A faithful copy of the whole listing is required.

-----

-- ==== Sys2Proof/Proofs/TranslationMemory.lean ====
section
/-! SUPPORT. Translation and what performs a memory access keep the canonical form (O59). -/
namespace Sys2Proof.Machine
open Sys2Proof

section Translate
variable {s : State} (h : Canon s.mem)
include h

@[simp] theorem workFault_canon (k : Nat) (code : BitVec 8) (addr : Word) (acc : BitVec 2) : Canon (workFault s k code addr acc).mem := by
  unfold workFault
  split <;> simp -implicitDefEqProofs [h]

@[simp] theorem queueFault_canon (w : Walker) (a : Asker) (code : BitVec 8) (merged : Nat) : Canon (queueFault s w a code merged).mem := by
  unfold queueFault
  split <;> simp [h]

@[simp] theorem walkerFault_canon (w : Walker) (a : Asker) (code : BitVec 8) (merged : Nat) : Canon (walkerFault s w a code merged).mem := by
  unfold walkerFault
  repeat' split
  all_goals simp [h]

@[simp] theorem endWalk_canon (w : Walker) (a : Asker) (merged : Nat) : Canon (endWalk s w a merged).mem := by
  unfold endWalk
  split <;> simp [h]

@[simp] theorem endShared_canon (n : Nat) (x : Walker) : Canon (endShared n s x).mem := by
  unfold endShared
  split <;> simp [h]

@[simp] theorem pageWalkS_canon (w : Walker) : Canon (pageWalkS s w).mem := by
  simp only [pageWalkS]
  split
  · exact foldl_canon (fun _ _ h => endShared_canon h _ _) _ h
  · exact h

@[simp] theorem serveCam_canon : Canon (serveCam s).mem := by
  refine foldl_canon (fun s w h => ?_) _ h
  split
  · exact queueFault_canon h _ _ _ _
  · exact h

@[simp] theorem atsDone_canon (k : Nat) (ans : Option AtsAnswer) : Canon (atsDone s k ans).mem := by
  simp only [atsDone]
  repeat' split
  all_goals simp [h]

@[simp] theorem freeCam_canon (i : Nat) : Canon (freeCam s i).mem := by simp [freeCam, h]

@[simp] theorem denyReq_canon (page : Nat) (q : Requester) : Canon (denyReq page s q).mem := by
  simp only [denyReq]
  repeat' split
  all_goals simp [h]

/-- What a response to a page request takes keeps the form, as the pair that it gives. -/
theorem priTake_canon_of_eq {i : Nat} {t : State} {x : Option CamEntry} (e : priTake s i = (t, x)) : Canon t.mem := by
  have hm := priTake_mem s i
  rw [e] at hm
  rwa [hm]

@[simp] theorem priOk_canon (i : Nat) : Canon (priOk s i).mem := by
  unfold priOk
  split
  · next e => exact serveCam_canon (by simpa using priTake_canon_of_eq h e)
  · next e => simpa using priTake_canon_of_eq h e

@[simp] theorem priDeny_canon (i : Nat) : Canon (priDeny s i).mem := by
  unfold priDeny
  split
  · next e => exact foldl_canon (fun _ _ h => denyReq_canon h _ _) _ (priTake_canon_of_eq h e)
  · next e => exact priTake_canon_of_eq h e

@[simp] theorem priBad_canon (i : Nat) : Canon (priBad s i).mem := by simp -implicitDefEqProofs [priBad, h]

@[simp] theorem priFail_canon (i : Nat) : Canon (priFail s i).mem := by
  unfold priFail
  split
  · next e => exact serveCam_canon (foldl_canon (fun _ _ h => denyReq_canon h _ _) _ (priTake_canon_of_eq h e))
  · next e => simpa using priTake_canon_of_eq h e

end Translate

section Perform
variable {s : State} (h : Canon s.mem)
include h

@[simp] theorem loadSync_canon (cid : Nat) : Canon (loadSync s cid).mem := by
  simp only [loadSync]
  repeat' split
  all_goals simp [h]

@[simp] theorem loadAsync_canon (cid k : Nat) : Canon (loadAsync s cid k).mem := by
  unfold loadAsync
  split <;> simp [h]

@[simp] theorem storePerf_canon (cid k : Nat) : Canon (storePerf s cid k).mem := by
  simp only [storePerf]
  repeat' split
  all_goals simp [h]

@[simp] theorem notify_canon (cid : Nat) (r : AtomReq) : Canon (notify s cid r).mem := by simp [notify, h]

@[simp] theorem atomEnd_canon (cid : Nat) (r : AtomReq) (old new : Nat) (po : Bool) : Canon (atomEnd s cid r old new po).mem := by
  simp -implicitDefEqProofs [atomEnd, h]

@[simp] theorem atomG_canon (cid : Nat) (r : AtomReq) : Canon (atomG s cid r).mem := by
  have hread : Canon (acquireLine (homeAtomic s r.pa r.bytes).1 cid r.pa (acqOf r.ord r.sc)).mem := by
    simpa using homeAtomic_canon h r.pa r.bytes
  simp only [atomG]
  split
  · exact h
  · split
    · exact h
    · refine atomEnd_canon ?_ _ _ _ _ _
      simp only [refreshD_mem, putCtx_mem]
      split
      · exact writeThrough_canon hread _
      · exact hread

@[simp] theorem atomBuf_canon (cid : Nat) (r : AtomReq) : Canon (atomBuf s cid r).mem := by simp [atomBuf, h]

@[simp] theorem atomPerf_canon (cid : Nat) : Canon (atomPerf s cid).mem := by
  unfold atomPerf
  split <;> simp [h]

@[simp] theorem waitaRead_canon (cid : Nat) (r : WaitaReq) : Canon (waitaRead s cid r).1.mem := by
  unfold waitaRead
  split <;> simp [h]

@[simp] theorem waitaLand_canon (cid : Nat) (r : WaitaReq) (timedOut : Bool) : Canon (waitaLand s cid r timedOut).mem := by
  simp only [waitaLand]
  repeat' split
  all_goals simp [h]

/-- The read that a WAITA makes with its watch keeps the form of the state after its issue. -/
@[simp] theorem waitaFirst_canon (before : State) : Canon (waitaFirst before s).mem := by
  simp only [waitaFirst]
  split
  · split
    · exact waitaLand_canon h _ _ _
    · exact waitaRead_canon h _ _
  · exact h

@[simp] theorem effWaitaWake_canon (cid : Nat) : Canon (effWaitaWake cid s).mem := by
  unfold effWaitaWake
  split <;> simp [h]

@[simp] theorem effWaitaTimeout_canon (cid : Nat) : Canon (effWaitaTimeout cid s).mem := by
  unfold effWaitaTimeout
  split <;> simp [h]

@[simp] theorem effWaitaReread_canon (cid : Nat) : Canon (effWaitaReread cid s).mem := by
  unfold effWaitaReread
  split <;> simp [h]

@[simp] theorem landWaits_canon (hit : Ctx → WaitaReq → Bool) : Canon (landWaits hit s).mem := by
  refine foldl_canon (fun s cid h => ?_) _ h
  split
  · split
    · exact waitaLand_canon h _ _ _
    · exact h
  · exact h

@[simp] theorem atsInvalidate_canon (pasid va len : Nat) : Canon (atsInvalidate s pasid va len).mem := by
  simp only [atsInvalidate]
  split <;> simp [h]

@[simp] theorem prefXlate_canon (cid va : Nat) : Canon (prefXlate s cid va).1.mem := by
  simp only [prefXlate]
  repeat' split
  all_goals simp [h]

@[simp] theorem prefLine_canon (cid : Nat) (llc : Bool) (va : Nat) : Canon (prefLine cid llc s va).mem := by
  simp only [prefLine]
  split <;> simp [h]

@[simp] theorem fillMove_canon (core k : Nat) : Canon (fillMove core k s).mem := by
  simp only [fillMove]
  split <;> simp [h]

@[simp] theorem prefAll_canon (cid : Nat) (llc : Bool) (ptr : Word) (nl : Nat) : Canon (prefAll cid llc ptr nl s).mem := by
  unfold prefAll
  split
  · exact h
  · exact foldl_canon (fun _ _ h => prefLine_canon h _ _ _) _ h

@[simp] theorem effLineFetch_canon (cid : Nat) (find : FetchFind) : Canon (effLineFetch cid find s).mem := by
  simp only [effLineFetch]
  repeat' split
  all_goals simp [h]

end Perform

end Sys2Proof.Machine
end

-----

### Written reply
-- ==== Sys2Proof/Proofs/TranslationMemory.lean ====
section
/-! SUPPORT. Translation and what performs a memory access keep the canonical form (O59). -/
namespace Sys2Proof.Machine
open Sys2Proof

section Translate
variable {s : State} (h : Canon s.mem)
include h

@[simp] theorem workFault_canon (k : Nat) (code : BitVec 8) (addr : Word) (acc : BitVec 2) : Canon (workFault s k code addr acc).mem := by
  unfold workFault
  split <;> simp -implicitDefEqProofs [h]

@[simp] theorem queueFault_canon (w : Walker) (a : Asker) (code : BitVec 8) (merged : Nat) : Canon (queueFault s w a code merged).mem := by
  unfold queueFault
  split <;> simp [h]

@[simp] theorem walkerFault_canon (w : Walker) (a : Asker) (code : BitVec 8) (merged : Nat) : Canon (walkerFault s w a code merged).mem := by
  unfold walkerFault
  repeat' split
  all_goals simp [h]

@[simp] theorem endWalk_canon (w : Walker) (a : Asker) (merged : Nat) : Canon (endWalk s w a merged).mem := by
  unfold endWalk
  split <;> simp [h]

@[simp] theorem endShared_canon (n : Nat) (x : Walker) : Canon (endShared n s x).mem := by
  unfold endShared
  split <;> simp [h]

@[simp] theorem pageWalkS_canon (w : Walker) : Canon (pageWalkS s w).mem := by
  simp only [pageWalkS]
  split
  · exact foldl_canon (fun _ _ h => endShared_canon h _ _) _ h
  · exact h

@[simp] theorem serveCam_canon : Canon (serveCam s).mem := by
  refine foldl_canon (fun s w h => ?_) _ h
  split
  · exact queueFault_canon h _ _ _ _
  · exact h

@[simp] theorem atsDone_canon (k : Nat) (ans : Option AtsAnswer) : Canon (atsDone s k ans).mem := by
  simp only [atsDone]
  repeat' split
  all_goals simp [h]

@[simp] theorem freeCam_canon (i : Nat) : Canon (freeCam s i).mem := by simp [freeCam, h]

@[simp] theorem denyReq_canon (page : Nat) (q : Requester) : Canon (denyReq page s q).mem := by
  simp only [denyReq]
  repeat' split
  all_goals simp [h]

/-- What a response to a page request takes keeps the form, as the pair that it gives. -/
theorem priTake_canon_of_eq {i : Nat} {t : State} {x : Option CamEntry} (e : priTake s i = (t, x)) : Canon t.mem := by
  have hm := priTake_mem s i
  rw [e] at hm
  rwa [hm]

@[simp] theorem priOk_canon (i : Nat) : Canon (priOk s i).mem := by
  unfold priOk
  split
  · next e => exact serveCam_canon (by simpa using priTake_canon_of_eq h e)
  · next e => simpa using priTake_canon_of_eq h e

@[simp] theorem priDeny_canon (i : Nat) : Canon (priDeny s i).mem := by
  unfold priDeny
  split
  · next e => exact foldl_canon (fun _ _ h => denyReq_canon h _ _) _ (priTake_canon_of_eq h e)
  · next e => exact priTake_canon_of_eq h e

@[simp] theorem priBad_canon (i : Nat) : Canon (priBad s i).mem := by simp -implicitDefEqProofs [priBad, h]

@[simp] theorem priFail_canon (i : Nat) : Canon (priFail s i).mem := by
  unfold priFail
  split
  · next e => exact serveCam_canon (foldl_canon (fun _ _ h => denyReq_canon h _ _) _ (priTake_canon_of_eq h e))
  · next e => simpa using priTake_canon_of_eq h e

end Translate

section Perform
variable {s : State} (h : Canon s.mem)
include h

@[simp] theorem loadSync_canon (cid : Nat) : Canon (loadSync s cid).mem := by
  simp only [loadSync]
  repeat' split
  all_goals simp [h]

@[simp] theorem loadAsync_canon (cid k : Nat) : Canon (loadAsync s cid k).mem := by
  unfold loadAsync
  split <;> simp [h]

@[simp] theorem storePerf_canon (cid k : Nat) : Canon (storePerf s cid k).mem := by
  simp only [storePerf]
  repeat' split
  all_goals simp [h]

@[simp] theorem notify_canon (cid : Nat) (r : AtomReq) : Canon (notify s cid r).mem := by simp [notify, h]

@[simp] theorem atomEnd_canon (cid : Nat) (r : AtomReq) (old new : Nat) (po : Bool) : Canon (atomEnd s cid r old new po).mem := by
  simp -implicitDefEqProofs [atomEnd, h]

@[simp] theorem atomG_canon (cid : Nat) (r : AtomReq) : Canon (atomG s cid r).mem := by
  have hread : Canon (acquireLine (homeAtomic s r.pa r.bytes).1 cid r.pa (acqOf r.ord r.sc)).mem := by
    simpa using homeAtomic_canon h r.pa r.bytes
  simp only [atomG]
  split
  · exact h
  · split
    · exact h
    · refine atomEnd_canon ?_ _ _ _ _ _
      simp only [refreshD_mem, putCtx_mem]
      split
      · exact writeThrough_canon hread _
      · exact hread

@[simp] theorem atomBuf_canon (cid : Nat) (r : AtomReq) : Canon (atomBuf s cid r).mem := by simp [atomBuf, h]

@[simp] theorem atomPerf_canon (cid : Nat) : Canon (atomPerf s cid).mem := by
  unfold atomPerf
  split <;> simp [h]

@[simp] theorem waitaRead_canon (cid : Nat) (r : WaitaReq) : Canon (waitaRead s cid r).1.mem := by
  unfold waitaRead
  split <;> simp [h]

@[simp] theorem waitaLand_canon (cid : Nat) (r : WaitaReq) (timedOut : Bool) : Canon (waitaLand s cid r timedOut).mem := by
  simp only [waitaLand]
  repeat' split
  all_goals simp [h]

/-- The read that a WAITA makes with its watch keeps the form of the state after its issue. -/
@[simp] theorem waitaFirst_canon (before : State) : Canon (waitaFirst before s).mem := by
  simp only [waitaFirst]
  split
  · split
    · exact waitaLand_canon h _ _ _
    · exact waitaRead_canon h _ _
  · exact h

@[simp] theorem effWaitaWake_canon (cid : Nat) : Canon (effWaitaWake cid s).mem := by
  unfold effWaitaWake
  split <;> simp [h]

@[simp] theorem effWaitaTimeout_canon (cid : Nat) : Canon (effWaitaTimeout cid s).mem := by
  unfold effWaitaTimeout
  split <;> simp [h]

@[simp] theorem effWaitaReread_canon (cid : Nat) : Canon (effWaitaReread cid s).mem := by
  unfold effWaitaReread
  split <;> simp [h]

@[simp] theorem landWaits_canon (hit : Ctx → WaitaReq → Bool) : Canon (landWaits hit s).mem := by
  refine foldl_canon (fun s cid h => ?_) _ h
  split
  · split
    · exact waitaLand_canon h _ _ _
    · exact h
  · exact h

@[simp] theorem atsInvalidate_canon (pasid va len : Nat) : Canon (atsInvalidate s pasid va len).mem := by
  simp only [atsInvalidate]
  split <;> simp [h]

@[simp] theorem prefXlate_canon (cid va : Nat) : Canon (prefXlate s cid va).1.mem := by
  simp only [prefXlate]
  repeat' split
  all_goals simp [h]

@[simp] theorem prefLine_canon (cid : Nat) (llc : Bool) (va : Nat) : Canon (prefLine cid llc s va).mem := by
  simp only [prefLine]
  split <;> simp [h]

@[simp] theorem fillMove_canon (core k : Nat) : Canon (fillMove core k s).mem := by
  simp only [fillMove]
  split <;> simp [h]

@[simp] theorem prefAll_canon (cid : Nat) (llc : Bool) (ptr : Word) (nl : Nat) : Canon (prefAll cid llc ptr nl s).mem := by
  unfold prefAll
  split
  · exact h
  · exact foldl_canon (fun _ _ h => prefLine_canon h _ _ _) _ h

@[simp] theorem effLineFetch_canon (cid : Nat) (find : FetchFind) : Canon (effLineFetch cid find s).mem := by
  simp only [effLineFetch]
  repeat' split
  all_goals simp [h]

end Perform

end Sys2Proof.Machine
end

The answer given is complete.